ASSIGNMENT: Below are several entries. Transcribe exactly those lines that fall from the one with "numbers of R34. -/" through the one with "def Obligations.Ip4SegLenSubtractsTheHeader : Prop", end lines included.

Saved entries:
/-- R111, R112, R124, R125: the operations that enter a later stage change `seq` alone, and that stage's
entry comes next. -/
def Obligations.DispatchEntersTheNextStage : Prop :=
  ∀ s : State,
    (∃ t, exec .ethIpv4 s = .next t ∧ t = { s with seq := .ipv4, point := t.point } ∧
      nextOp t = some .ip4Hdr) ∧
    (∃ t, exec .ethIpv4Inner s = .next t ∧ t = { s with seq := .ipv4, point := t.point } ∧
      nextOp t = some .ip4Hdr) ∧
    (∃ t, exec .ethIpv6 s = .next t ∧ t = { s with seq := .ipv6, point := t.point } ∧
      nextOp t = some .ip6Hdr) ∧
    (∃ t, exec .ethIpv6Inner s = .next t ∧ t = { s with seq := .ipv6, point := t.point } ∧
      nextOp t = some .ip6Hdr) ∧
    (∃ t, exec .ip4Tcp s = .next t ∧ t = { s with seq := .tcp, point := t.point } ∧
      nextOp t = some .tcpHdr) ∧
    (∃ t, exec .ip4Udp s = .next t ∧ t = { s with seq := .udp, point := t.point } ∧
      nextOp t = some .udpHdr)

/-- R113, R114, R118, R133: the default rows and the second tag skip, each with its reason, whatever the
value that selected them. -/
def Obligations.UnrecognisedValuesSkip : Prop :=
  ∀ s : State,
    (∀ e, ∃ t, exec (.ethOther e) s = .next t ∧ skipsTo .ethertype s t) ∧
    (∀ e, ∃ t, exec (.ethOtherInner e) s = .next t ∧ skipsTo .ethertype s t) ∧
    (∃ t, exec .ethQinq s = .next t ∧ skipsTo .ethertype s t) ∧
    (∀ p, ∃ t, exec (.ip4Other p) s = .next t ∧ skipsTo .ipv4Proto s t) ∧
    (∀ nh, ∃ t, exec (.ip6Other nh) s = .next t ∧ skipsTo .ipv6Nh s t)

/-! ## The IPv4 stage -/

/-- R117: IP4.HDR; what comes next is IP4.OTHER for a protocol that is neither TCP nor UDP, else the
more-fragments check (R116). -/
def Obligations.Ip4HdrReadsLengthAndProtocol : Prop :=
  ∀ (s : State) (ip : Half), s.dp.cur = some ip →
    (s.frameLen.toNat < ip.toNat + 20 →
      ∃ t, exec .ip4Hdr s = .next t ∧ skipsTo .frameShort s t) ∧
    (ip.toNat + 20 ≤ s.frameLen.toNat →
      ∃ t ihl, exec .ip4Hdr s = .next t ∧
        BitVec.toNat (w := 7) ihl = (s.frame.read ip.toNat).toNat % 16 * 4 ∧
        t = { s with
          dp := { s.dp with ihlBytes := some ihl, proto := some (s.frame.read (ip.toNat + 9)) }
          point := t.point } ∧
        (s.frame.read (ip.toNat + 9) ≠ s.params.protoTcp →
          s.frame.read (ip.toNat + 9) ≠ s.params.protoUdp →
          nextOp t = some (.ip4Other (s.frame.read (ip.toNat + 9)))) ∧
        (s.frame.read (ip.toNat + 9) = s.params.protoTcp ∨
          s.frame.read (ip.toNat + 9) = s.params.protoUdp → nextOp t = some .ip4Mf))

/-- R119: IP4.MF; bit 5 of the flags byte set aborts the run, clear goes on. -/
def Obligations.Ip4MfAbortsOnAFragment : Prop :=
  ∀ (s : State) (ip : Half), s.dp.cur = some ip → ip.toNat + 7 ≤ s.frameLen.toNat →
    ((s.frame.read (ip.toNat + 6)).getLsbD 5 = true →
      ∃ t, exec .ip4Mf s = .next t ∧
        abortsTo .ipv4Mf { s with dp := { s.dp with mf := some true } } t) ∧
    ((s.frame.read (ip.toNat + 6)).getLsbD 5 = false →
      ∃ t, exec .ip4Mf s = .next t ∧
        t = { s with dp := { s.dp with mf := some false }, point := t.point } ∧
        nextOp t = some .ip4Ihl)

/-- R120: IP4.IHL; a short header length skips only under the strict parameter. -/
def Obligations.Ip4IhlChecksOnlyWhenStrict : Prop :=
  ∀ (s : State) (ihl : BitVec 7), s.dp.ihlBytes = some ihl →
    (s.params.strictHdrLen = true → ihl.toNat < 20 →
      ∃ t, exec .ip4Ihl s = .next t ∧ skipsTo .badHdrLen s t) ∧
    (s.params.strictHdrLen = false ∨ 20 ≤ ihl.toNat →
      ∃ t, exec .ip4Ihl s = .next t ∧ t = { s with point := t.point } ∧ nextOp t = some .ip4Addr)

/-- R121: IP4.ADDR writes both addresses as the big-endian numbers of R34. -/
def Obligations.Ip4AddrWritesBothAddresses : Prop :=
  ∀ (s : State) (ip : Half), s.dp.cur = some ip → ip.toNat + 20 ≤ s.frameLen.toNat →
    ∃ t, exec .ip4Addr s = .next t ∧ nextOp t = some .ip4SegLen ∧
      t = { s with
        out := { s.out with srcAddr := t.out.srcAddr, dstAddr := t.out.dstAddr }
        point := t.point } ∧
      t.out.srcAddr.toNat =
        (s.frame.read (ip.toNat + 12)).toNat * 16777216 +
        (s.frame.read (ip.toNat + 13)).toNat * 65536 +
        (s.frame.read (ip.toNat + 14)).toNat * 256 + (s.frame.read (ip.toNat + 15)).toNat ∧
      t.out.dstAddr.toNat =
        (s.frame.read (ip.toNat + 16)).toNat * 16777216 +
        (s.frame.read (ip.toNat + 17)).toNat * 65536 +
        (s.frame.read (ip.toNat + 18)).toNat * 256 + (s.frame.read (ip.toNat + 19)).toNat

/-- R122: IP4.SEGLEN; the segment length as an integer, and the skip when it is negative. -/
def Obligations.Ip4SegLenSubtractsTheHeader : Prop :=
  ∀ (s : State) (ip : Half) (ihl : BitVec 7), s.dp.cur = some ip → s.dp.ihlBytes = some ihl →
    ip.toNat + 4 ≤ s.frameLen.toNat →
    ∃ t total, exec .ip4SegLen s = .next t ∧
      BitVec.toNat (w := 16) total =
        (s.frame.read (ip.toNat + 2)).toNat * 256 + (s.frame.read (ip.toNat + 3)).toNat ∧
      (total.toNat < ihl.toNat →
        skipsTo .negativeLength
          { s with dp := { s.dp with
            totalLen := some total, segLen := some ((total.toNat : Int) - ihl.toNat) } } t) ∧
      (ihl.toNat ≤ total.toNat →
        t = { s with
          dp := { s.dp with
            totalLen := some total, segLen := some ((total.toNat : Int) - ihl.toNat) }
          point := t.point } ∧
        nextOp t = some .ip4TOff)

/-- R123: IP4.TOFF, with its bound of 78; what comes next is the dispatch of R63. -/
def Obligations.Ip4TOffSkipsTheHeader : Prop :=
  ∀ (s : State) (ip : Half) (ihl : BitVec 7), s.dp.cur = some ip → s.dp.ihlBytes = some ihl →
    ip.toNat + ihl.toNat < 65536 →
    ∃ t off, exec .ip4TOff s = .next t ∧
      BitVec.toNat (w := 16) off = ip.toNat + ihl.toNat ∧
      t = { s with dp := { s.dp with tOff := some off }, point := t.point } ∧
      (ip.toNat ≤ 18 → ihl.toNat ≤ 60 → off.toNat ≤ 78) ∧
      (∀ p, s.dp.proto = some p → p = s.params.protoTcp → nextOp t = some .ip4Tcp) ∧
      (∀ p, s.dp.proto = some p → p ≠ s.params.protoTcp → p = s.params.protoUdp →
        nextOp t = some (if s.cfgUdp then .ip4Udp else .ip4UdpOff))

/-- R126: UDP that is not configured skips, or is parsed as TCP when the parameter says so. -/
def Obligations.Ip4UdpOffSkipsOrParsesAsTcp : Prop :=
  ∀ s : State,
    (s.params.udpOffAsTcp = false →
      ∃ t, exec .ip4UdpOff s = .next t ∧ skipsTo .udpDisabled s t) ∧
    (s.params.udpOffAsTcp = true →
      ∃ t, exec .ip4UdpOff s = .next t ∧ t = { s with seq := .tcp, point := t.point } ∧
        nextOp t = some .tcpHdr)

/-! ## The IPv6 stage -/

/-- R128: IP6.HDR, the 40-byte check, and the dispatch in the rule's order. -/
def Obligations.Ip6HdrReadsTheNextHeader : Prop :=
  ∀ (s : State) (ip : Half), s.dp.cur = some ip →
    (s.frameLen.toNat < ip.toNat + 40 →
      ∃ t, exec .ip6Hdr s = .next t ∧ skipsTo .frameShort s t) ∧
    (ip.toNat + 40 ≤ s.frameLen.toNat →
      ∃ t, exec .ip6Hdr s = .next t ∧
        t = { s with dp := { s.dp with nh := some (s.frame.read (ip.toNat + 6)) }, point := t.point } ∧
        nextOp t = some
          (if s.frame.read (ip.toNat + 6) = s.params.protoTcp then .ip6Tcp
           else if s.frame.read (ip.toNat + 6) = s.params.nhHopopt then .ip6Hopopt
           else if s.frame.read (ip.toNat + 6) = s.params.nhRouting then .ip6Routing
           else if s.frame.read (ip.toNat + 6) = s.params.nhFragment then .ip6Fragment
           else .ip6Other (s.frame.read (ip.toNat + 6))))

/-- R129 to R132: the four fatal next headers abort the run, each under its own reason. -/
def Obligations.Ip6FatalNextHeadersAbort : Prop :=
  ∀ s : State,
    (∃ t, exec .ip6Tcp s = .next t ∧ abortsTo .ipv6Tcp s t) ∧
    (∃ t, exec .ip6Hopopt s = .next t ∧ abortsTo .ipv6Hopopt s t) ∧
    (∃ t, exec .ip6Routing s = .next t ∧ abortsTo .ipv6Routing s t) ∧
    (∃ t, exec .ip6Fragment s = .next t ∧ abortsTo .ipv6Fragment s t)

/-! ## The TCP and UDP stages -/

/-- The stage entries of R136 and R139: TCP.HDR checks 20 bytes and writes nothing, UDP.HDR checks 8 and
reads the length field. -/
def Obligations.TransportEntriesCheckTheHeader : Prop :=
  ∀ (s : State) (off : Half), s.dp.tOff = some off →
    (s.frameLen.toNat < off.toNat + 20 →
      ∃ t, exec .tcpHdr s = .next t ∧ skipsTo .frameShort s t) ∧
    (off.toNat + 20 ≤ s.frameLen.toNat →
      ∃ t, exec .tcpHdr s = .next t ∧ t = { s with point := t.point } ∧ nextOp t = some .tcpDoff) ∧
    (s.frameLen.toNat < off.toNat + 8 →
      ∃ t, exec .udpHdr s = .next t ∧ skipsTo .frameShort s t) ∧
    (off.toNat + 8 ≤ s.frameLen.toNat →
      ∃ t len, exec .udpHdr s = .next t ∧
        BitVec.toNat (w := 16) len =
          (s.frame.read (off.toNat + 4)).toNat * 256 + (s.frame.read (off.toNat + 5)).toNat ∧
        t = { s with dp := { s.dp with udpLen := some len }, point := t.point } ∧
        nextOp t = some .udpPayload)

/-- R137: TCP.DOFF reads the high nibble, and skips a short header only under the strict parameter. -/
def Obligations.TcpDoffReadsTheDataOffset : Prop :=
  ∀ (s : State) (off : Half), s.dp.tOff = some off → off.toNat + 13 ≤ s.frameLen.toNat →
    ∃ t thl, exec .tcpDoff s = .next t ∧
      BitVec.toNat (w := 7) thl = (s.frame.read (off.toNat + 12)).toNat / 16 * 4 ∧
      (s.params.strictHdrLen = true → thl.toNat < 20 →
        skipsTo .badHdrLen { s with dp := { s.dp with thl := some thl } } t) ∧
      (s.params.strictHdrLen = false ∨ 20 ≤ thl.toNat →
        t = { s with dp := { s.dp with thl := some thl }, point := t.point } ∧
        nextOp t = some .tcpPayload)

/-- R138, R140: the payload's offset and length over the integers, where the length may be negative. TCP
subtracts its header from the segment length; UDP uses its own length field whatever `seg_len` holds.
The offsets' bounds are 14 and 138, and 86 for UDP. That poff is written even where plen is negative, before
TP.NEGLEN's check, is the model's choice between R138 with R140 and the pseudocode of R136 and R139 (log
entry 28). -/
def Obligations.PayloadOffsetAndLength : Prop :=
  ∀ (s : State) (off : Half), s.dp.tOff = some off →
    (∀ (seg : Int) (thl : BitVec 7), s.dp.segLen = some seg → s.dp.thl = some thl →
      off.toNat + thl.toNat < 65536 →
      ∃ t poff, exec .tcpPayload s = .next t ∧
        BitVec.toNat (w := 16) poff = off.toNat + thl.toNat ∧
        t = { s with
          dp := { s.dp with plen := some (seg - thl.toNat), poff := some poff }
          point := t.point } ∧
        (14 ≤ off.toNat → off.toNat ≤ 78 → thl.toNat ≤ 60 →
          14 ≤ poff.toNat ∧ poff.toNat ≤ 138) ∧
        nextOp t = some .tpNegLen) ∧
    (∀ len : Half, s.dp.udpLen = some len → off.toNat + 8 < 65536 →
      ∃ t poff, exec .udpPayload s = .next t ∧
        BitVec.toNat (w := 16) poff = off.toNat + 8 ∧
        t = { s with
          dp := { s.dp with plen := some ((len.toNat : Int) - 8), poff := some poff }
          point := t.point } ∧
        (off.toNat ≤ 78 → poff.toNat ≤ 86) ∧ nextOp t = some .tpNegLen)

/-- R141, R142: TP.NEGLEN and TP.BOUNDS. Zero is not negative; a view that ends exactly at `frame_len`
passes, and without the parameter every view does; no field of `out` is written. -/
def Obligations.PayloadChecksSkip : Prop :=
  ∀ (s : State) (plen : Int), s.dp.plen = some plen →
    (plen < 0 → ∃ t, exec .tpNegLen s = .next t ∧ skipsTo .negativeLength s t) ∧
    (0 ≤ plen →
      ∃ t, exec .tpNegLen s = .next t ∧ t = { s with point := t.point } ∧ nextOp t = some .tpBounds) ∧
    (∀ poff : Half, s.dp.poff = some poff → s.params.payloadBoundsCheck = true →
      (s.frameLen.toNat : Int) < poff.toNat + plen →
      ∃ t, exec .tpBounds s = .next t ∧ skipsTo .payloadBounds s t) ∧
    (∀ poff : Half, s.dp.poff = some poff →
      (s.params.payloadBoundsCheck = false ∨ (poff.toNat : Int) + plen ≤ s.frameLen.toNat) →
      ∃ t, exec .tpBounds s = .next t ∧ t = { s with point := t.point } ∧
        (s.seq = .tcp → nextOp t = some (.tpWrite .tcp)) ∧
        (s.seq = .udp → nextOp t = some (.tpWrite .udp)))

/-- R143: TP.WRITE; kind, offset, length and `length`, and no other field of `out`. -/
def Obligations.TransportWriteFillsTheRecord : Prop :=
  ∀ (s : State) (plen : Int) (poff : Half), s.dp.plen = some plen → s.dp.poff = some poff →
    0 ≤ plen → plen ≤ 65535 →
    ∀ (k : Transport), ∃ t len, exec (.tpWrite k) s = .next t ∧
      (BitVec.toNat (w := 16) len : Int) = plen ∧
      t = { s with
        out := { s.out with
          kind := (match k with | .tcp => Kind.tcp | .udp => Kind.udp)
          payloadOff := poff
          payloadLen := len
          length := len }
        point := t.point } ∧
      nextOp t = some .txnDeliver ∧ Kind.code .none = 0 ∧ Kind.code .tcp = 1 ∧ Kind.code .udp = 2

* * *

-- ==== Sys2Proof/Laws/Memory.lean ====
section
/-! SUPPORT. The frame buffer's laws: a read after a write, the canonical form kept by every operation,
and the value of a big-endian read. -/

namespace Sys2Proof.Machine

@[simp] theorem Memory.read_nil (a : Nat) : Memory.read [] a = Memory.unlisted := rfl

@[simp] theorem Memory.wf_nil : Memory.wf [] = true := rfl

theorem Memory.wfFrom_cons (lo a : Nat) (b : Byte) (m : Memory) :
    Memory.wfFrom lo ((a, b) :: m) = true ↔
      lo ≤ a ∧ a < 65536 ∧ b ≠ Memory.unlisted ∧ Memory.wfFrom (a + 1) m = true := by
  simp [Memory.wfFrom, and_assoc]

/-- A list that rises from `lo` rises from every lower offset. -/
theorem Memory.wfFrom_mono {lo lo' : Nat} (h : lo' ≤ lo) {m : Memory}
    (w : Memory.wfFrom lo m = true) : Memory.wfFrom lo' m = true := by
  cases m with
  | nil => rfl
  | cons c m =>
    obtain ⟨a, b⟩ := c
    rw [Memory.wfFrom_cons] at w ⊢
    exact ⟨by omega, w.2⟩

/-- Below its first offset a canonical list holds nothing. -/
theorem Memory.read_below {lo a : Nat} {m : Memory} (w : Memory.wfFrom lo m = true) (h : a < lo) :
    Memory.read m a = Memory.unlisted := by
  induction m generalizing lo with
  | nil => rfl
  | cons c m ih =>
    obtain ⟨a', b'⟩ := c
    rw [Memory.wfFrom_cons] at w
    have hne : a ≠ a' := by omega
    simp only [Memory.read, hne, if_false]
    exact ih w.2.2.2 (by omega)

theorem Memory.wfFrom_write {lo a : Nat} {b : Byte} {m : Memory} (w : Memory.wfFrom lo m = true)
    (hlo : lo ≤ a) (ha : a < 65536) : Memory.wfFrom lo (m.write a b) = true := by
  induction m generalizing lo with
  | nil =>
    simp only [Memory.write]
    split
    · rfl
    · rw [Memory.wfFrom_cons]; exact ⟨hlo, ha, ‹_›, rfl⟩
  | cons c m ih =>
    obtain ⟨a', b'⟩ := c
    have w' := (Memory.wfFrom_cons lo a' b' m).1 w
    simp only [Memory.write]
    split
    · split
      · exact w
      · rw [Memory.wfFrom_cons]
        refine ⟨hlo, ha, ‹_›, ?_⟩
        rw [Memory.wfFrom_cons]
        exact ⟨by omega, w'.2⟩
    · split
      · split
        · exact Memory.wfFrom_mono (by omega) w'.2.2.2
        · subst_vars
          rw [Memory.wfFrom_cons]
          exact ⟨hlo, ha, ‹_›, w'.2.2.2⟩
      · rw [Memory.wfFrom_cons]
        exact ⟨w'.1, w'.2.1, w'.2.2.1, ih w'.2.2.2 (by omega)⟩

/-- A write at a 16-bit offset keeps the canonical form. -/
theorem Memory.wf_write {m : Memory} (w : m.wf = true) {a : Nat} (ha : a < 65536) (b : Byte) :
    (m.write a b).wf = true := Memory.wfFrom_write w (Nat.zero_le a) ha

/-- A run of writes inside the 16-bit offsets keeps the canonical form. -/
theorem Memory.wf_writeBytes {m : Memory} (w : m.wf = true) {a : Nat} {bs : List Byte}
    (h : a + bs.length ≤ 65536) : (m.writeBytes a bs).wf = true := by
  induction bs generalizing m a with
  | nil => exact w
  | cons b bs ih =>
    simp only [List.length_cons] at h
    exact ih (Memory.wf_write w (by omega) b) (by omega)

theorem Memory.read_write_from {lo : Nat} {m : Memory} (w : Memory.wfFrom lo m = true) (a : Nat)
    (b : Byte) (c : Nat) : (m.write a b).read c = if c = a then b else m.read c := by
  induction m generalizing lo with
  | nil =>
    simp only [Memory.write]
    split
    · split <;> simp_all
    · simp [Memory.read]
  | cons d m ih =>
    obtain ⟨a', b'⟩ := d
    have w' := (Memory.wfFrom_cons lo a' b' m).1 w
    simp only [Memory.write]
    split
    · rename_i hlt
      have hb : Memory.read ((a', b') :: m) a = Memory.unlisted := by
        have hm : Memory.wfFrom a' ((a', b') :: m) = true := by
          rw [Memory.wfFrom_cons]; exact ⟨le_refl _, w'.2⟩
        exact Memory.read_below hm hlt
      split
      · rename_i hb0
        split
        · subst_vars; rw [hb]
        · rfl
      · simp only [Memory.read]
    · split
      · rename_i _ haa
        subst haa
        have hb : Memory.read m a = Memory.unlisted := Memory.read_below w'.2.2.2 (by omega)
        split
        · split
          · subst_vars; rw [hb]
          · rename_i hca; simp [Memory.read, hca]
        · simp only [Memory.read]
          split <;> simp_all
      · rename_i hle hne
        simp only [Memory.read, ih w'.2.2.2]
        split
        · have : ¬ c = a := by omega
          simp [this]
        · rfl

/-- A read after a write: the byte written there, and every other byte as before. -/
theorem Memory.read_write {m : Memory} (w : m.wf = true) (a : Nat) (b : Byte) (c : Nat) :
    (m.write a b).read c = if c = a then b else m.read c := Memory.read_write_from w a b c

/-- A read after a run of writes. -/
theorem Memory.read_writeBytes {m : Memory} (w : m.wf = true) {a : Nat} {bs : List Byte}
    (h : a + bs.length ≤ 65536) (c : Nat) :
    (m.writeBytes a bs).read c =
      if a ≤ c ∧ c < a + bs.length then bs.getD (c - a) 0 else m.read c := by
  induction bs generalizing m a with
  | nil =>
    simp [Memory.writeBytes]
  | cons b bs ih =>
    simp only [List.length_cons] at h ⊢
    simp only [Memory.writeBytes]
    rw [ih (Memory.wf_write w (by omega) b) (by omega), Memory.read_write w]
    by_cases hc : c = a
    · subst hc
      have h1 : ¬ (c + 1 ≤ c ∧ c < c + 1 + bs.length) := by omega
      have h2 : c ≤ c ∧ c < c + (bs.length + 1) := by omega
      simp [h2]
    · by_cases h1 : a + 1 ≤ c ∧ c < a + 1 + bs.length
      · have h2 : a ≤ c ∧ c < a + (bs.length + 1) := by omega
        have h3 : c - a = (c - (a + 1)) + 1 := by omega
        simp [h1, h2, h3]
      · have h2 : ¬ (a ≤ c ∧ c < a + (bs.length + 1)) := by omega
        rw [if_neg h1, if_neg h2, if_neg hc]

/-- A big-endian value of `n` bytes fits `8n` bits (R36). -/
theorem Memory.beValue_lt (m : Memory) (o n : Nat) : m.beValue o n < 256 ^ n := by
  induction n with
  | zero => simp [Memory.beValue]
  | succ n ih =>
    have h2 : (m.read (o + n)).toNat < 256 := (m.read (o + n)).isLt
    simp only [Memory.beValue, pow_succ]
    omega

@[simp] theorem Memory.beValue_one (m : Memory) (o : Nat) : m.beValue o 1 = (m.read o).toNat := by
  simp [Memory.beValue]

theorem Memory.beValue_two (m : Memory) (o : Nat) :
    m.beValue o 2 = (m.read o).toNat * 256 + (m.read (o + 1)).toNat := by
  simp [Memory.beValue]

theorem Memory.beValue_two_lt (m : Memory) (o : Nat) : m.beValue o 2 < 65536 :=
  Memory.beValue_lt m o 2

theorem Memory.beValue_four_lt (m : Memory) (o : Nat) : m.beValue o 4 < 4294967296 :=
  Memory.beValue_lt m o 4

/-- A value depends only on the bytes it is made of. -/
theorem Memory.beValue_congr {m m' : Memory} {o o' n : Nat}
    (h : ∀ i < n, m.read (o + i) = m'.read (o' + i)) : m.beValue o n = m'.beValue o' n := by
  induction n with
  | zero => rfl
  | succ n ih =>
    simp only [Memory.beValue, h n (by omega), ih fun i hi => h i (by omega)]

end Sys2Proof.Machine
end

SOLUTION FOR THIS TASK:
/-- R121: IP4.ADDR writes both addresses as the big-endian numbers of R34. -/
def Obligations.Ip4AddrWritesBothAddresses : Prop :=
  ∀ (s : State) (ip : Half), s.dp.cur = some ip → ip.toNat + 20 ≤ s.frameLen.toNat →
    ∃ t, exec .ip4Addr s = .next t ∧ nextOp t = some .ip4SegLen ∧
      t = { s with
        out := { s.out with srcAddr := t.out.srcAddr, dstAddr := t.out.dstAddr }
        point := t.point } ∧
      t.out.srcAddr.toNat =
        (s.frame.read (ip.toNat + 12)).toNat * 16777216 +
        (s.frame.read (ip.toNat + 13)).toNat * 65536 +
        (s.frame.read (ip.toNat + 14)).toNat * 256 + (s.frame.read (ip.toNat + 15)).toNat ∧
      t.out.dstAddr.toNat =
        (s.frame.read (ip.toNat + 16)).toNat * 16777216 +
        (s.frame.read (ip.toNat + 17)).toNat * 65536 +
        (s.frame.read (ip.toNat + 18)).toNat * 256 + (s.frame.read (ip.toNat + 19)).toNat

/-- R122: IP4.SEGLEN; the segment length as an integer, and the skip when it is negative. -/
def Obligations.Ip4SegLenSubtractsTheHeader : Prop :=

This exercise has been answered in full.